[Saved data entries]
/-- An Attack entry and its Off. -/
def attackEntry (k onset id : Nat) : Entry :=
  { kind := .attack, onset := onset, target := k, level := 500, holdLevel := 300, attack := 1200, rearm := 3500,
    via := some ⟨40, 0⟩, note := some id, marker := 0, strike := onset + 736, velocity := 2000 }
def offEntry (k onset id : Nat) : Entry :=
  { kind := .off, onset := onset, target := k, level := 0, holdLevel := 0, attack := 0, rearm := 3500, via := none,
    note := some id, marker := 0, strike := 0, velocity := 0 }

/-! ### Well-formedness: each check refuses an ill-formed command -/

theorem test_wf_start_orders : Instr.wellFormed (.cycleStart [.frame, .frame]) = false ∧
    Instr.wellFormed (.cycleStart [.release, .release]) = false ∧
    Instr.wellFormed (.cycleStart [.retry, .frame, .retry]) = false := by decide +kernel

theorem test_wf_keys : Instr.wellFormed (.releaseEndExpiry 0) = false ∧ Instr.wellFormed (.yieldWaitEnd 98) = false ∧
    Instr.wellFormed (.windowExpiry 98) = false ∧ Instr.wellFormed (.clearKeyFault 0 256) = false := by decide +kernel

theorem test_wf_time_requests : Instr.wellFormed (.transportStart 0 65536) = false ∧
    Instr.wellFormed (.setCue 0 0 5) = false ∧ Instr.wellFormed (.setCue 0 1 4294967296) = false ∧
    Instr.wellFormed (.setMode 0 256) = false := by decide +kernel

theorem test_wf_frames : Instr.wellFormed (.eventsFrame 0 []) = false ∧
    Instr.wellFormed (.eventsFrame 0 [⟨.strike, 256, 0, 0⟩]) = false ∧
    Instr.wellFormed (.eventsFrame 0 [⟨.strike, 0, 65536, 0⟩]) = false ∧
    Instr.wellFormed (.eventsFrame 0 (List.replicate 31 ⟨.release, 1, 0, 0⟩)) = false ∧
    Instr.wellFormed (.requestFrame 0 []) = false ∧ Instr.wellFormed (.requestFrame 0 (List.replicate 241 0)) = false := by
  decide +kernel

theorem test_wf_tables : Instr.wellFormed (.writeKeySense 0 1 256 0 0 0) = false ∧
    Instr.wellFormed (.readKeySense 0 256 0) = false ∧
    Instr.wellFormed (.writeDescriptor 0 0 0 ⟨0, 0, 0, 65536, 0, 0, 0⟩) = false ∧
    Instr.wellFormed (.readDescriptor 0 256 0) = false ∧ Instr.wellFormed (.writePage 0 65536 .empty) = false ∧
    Instr.wellFormed (.writePage 0 0 (.other 2)) = false ∧
    Instr.wellFormed (.writePage 0 0 (.strike (List.replicate 38 ⟨1, 1, 1⟩) scalars)) = false ∧
    Instr.wellFormed (.writePage 0 0 (.pedal [⟨65536, 1, 1⟩])) = false ∧ Instr.wellFormed (.readPage 0 65536) = false := by
  decide +kernel

theorem test_wf_others : Instr.wellFormed (.selectVoicing 0 256) = false ∧
    Instr.wellFormed (.invalidateVoice 0 256) = false ∧
    Instr.wellFormed (.calibrateQueue 0 ⟨1, 65536, 4, 1, 2, 1, 250⟩) = false ∧
    Instr.wellFormed (.setProfile 0 ⟨256, 1, 0, 0⟩) = false ∧
    Instr.wellFormed (.setOptions 0 [(.lookAhead, 4), (.lateTolerance, 4)]) = false ∧
    Instr.wellFormed (.setOptions 0 [(.lookAhead, 4294967296)]) = false ∧
    Instr.wellFormed (.readStatus 0 256) = false ∧ Instr.wellFormed (.storeSave 0 0 256) = false := by decide +kernel

/-! ### The arithmetic of the worked cases -/

/-- 7.3: the worked strike. -/
theorem test_strike_computed :
    computeStrike points scalars 1040 2000 ⟨140, 350, 3, 41, false⟩ ⟨130000, 120060, 3000, 1000⟩ =
      { outcome := .computed, onset := 129264, strike := some 130000, level := 621, holdLevel := 326, attack := 1200,
        rearm := 3500, velocity := 2000, clamped := false, saturatedLevel := false, saturatedHold := false } := by decide +kernel

/-- 7.3: the same record admitted in take cycles 6,600 and 6,700. -/
theorem test_strike_late_and_stale :
    let late := computeStrike points scalars 1040 2000 ⟨140, 350, 3, 41, false⟩ ⟨130000, 132060, 3000, 1000⟩
    let stale := computeStrike points scalars 1040 2000 ⟨140, 350, 3, 41, false⟩ ⟨130000, 134060, 3000, 1000⟩
    late.outcome = .late ∧ late.onset = 132060 ∧ late.strike = some 132796 ∧ stale.outcome = .stale := by decide +kernel

/-- R115: the silent press of voice 40 with T = 140,000. -/
theorem test_silent_press :
    let c := computeSilent scalars 1040 ⟨140, 350, 3, 41, false⟩ ⟨145000, 120060, 3000, 1000⟩
    c.onset = 143151 ∧ c.level = 326 ∧ c.rearm = 3500 ∧ c.strike = none := by decide +kernel

/-- 7.5: the releases with T = 126,500, 125,800 and 125,100. -/
theorem test_release_ticks :
    [131500, 130800, 130100].map (fun due => releaseTick 129264 1200 ⟨140, 350, 3, 41, false⟩ ⟨due, 60, 3000, 1000⟩) =
      [131451, 130751, 130464] := by decide +kernel

/-- 7.6: the inverted damper. -/
theorem test_inverted_damper :
    computePedal [⟨20, 0, 30000⟩, ⟨100, 260, 26000⟩, ⟨255, 610, 18000⟩] true 1000 70 ⟨90, 420, 4, 30, false⟩
        ⟨313000, 312060, 3000, 1000⟩ =
      { onset := 312060, level := 461, late := true, clamped := false, saturated := false } := by decide +kernel
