-- ==== Sys2Proof/Tests/Witnesses.lean ====
section
/-! SUPPORT. For each statement with hypotheses a concrete state and operands that meet all of them together, each clause
at a boundary value of its range. Each theorem is named for its statement. -/

namespace Sys2Proof.Tests

open Sys2Proof Sys2Proof.Machine

-- one at a time: evaluations side by side would each hold a thread
set_option Elab.async false

/-- The command answers a next state. -/
def answers (c : Instr) (s : State) : Bool :=
  match exec c s with
  | .next _ => true
  | .fault _ => false
  | .refused _ => false

/-- A command that answers leads to the state `run` gives. -/
theorem next_of_answers {c : Instr} {s : State} (h : answers c s = true) : exec c s = .next (run c s) := by
  unfold answers run at *
  split at h <;> simp_all

/-- A state whose front command is `c` steps to what `c` leads to. -/
theorem step_of_answers {c : Instr} {s : State} (h : answers c { s with pending := [] } = true) :
    step { s with pending := [c] } = .next (run c { s with pending := [] }) := next_of_answers h

theorem witness_StepRunsTheFrontCommand :
    ({ rested with pending := [.readRoster 1, .powerOn] } : State).pending = .readRoster 1 :: [.powerOn] := rfl

/-! ### Resets and cycle starts -/

/-- A save at a stage of block 17, with the reset of a Restart due. -/
def restarting (g : SaveStage) : State :=
  let s := storing (.save (saveAt g))
  { s with port := { s.port with restart := .due } }

theorem witness_ResetsLeaveTheirInitialState :
    (let s := storing (.save { saveAt .programming with block := 36, first := 36, last := 36 })
     exec .powerOn s = .next (run .powerOn s) ∧ exec .coldResetSupplyLow s = .next (run .coldResetSupplyLow s) ∧
       exec .resetPin s = .next (run .resetPin s) ∧ 36 ≤ 36 ∧ (run .resetPin s).storeBlock 36 = .partly) ∧
      (run .transmitComplete (run .transmitComplete (run (.restart 9) State.reset))).port.restart ≠ .due ∧
      (run .transmitComplete (run (.restart 9) rested)).port.restart = .due ∧ rested.port.restart ≠ .due ∧
      (∀ g ∈ [SaveStage.erasing, .programming, .verifying], (restarting g).port.restart = .due ∧
        exec .restartReset (restarting g) = .next (run .restartReset (restarting g)) ∧
        (run .restartReset (restarting g)).storeBlock 17 = (if g = .verifying then (restarting g).storeBlock 17 else .partly)) := by
  refine ⟨⟨next_of_answers ?_, next_of_answers ?_, next_of_answers ?_, ?_, ?_⟩, ?_, ?_, ?_,
    fun g hg => ⟨rfl, next_of_answers ?_, ?_⟩⟩
  all_goals first | decide +kernel | (revert g; decide +kernel)

theorem witness_CycleStartsCount :
    let s := { rested with time := { rested.time with linkCycle := 4294967295 } }
    s.link.state = .down ∧ s.link.recovery = none ∧ s.time.transport = .stopped ∧ s.time.waiting = [] ∧
      s.time.linkLeft = .none ∧ s.calib.current = none := by decide +kernel

theorem witness_ACycleStartSendsOneFrame :
    ∀ l ∈ [LinkState.waking, .aligning, .ready, .driving, .lost], (linked l).link.state ≠ .down := by decide +kernel

/-- The crowded section of 8.4, at the cycle start of its window. -/
def crowded : State := { playing .replay 6460 with sched := { (playing .replay 6460).sched with entries := crowd, nextNote := 902 } }

/-- In the crowded part each note belongs to one key. -/
theorem crowded_named : crowded.notesNamed := by
  unfold State.notesNamed
  refine ⟨?_, ?_, ?_⟩
  · decide +kernel
  · decide +kernel
  · decide +kernel

theorem witness_TheDispatchLeavesNothingBehind :
    crowded.link.state = .driving ∧ crowded.time.transport = .running ∧ crowded.time.linkLeft = .none ∧
      crowded.time.waiting = [] ∧ crowded.scheduleOrdered ∧ crowded.notesNamed ∧
      exec (.cycleStart []) crowded = .next (run (.cycleStart []) crowded) := by
  refine ⟨?_, ?_, ?_, ?_, ?_, crowded_named, next_of_answers ?_⟩ <;>
    first | decide +kernel | (unfold State.scheduleOrdered; decide +kernel)

/-- The crowded part in a link state. -/
def crowdedIn (l : LinkState) : State := { crowded with link := { crowded.link with state := l } }

/-- The window's entries of the crowded part with their numbers. -/
def crowdWindow : List (Entry × Nat) := (crowd.take 26).zipIdx

/-- A first strike refused for room at the cycle start that made it. -/
def jobRefused : State := run (.cycleStart [.jobStart]) jobCrowded

theorem witness_PlacesAreFilledInOrder :
    Keyed 88 ∧ crowded.link.state = .driving ∧ crowded.time.transport = .running ∧ crowded.time.linkLeft = .none ∧
      crowded.time.waiting = [] ∧ (∀ l ∈ [LinkState.ready, .lost, .waking, .aligning], (crowdedIn l).link.state = l) ∧
      (∃ e ∈ crowd, e.isCommand = true) ∧
      ({ crowd.headD (offEntry 1 1 1) with kind := .marker } : Entry).isCommand = false ∧
      (crowd[1]?.map (fun f => (crowd.take 1).any f.sameTarget) = some false) ∧
      outdone ((crowdWindow.take 25).map (fun x => ({ x.1 with kind := .pedalSet, target := 1 }, x.2)))
        ({ offEntry 1 129260 900 with kind := .pedalSet }, 23) = true ∧
      outdone crowdWindow ({ offEntry 1 129260 900 with kind := .pedalSet }, 25) = false ∧
      crowdWindow.length = 26 ∧ (crowded.offered crowdWindow 1).length = 26 ∧
      (crowded.offered (crowdWindow.take 24) 1).length = 24 ∧
      (∀ x ∈ crowdWindow, (crowded.stationFor x.1 = some 1 ∧ 1 ∈ allStations)) ∧
      crowded.count .postponed + 2 ≤ 65535 ∧
      (∀ c, crowded.calib.current = some c → c.state ≠ .pending) ∧
      (jobRefused.calib.current.map CurrentJob.state = some .pending ∧ jobRefused.link.state ≠ .down ∧
        jobRefused.time.linkLeft = .none ∧ jobRefused.time.waiting = []) ∧ crowded.scheduleOrdered := by
  have h : crowded.calib.current = none := by decide +kernel
  refine ⟨?_, ?_, ?_, ?_, ?_, ?_, ?_, ?_, ?_, ?_, ?_, ?_, ?_, ?_, ?_, ?_, fun c e => absurd (h.symm.trans e) nofun, ?_, ?_⟩ <;>
    first | decide +kernel | (unfold State.scheduleOrdered; decide +kernel)

/-! ### Transport and modes -/

theorem witness_TransportStartBeginsATake :
    let s (m : Mode) (l : LinkState) := { linked l with time := { rested.time with mode := m } }
    ∀ x ∈ [(Mode.capture, LinkState.down), (.replay, .driving), (.duplex, .driving), (.calibrate, .driving)],
      (s x.1 x.2).restoring = false ∧ (s x.1 x.2).time.transport = .stopped ∧ (s x.1 x.2).time.mode ≠ .idle ∧
        ((s x.1 x.2).time.mode ≠ .capture → (s x.1 x.2).link.state = .driving) ∧ Keyed 1 ∧ Keyed 97 := by decide +kernel

theorem witness_TransportResumeMovesTheSchedule :
    ∀ m ∈ [Mode.capture, .replay, .duplex], (paused m 100).restoring = false ∧
      (paused m 100).time.transport = .paused ∧ (paused m 100).time.pauseStart = some 2000 ∧
      ((paused m 100).time.mode.drives = true → (paused m 100).link.state = .driving) := by decide +kernel
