-- ==== Sys2Proof/Machine/Cycle.lean ====
section
/-! DEFINITION. Sequences of events: the one or two events of a cycle word (R78), longer runs (R8, R60), and the SDUs
that the COLLECTs of a run hand out (R166). -/

namespace Sys2Proof.Machine

/-- Run events in order, each on the state the one before left (R60); stops at a fault or refusal. -/
def runEvents : List Instr → State → Host.Outcome State Fault Refusal
  | [], s => .next s
  | i :: es, s =>
    match exec i s with
    | .next t => runEvents es t
    | .fault r => .fault r
    | .refused r => .refused r

/-- The SDU an event's outputs hand out, if any (R150). -/
def Output.handedOut (o : Output) : Option Sdu :=
  match o.ret with
  | .nothing => none
  | .phase _ => none
  | .sdu f => some f

/-- The SDUs handed out along a run of events, in order (R166, R167). -/
def collected : List Instr → State → List Sdu
  | [], _ => []
  | i :: es, s =>
    match exec i s with
    | .next t => t.out.handedOut.toList ++ collected es t
    | .fault _ => []
    | .refused _ => []

end Sys2Proof.Machine
end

_What is required:_ Looking at the records above, return exactly the lines from the line with "let s := storing (.save (saveAt g))" to the line with "rested with time", both ends included.

_Written reply:_
  let s := storing (.save (saveAt g))
  { s with port := { s.port with restart := .due } }

theorem witness_ResetsLeaveTheirInitialState :
    (let s := storing (.save { saveAt .programming with block := 36, first := 36, last := 36 })
     exec .powerOn s = .next (run .powerOn s) ∧ exec .coldResetSupplyLow s = .next (run .coldResetSupplyLow s) ∧
       exec .resetPin s = .next (run .resetPin s) ∧ 36 ≤ 36 ∧ (run .resetPin s).storeBlock 36 = .partly) ∧
      (run .transmitComplete (run .transmitComplete (run (.restart 9) State.reset))).port.restart ≠ .due ∧
      (run .transmitComplete (run (.restart 9) rested)).port.restart = .due ∧ rested.port.restart ≠ .due ∧
      (∀ g ∈ [SaveStage.erasing, .programming, .verifying], (restarting g).port.restart = .due ∧
        exec .restartReset (restarting g) = .next (run .restartReset (restarting g)) ∧
        (run .restartReset (restarting g)).storeBlock 17 = (if g = .verifying then (restarting g).storeBlock 17 else .partly)) := by
  refine ⟨⟨next_of_answers ?_, next_of_answers ?_, next_of_answers ?_, ?_, ?_⟩, ?_, ?_, ?_,
    fun g hg => ⟨rfl, next_of_answers ?_, ?_⟩⟩
  all_goals first | decide +kernel | (revert g; decide +kernel)

theorem witness_CycleStartsCount :
    let s := { rested with time := { rested.time with linkCycle := 4294967295 } }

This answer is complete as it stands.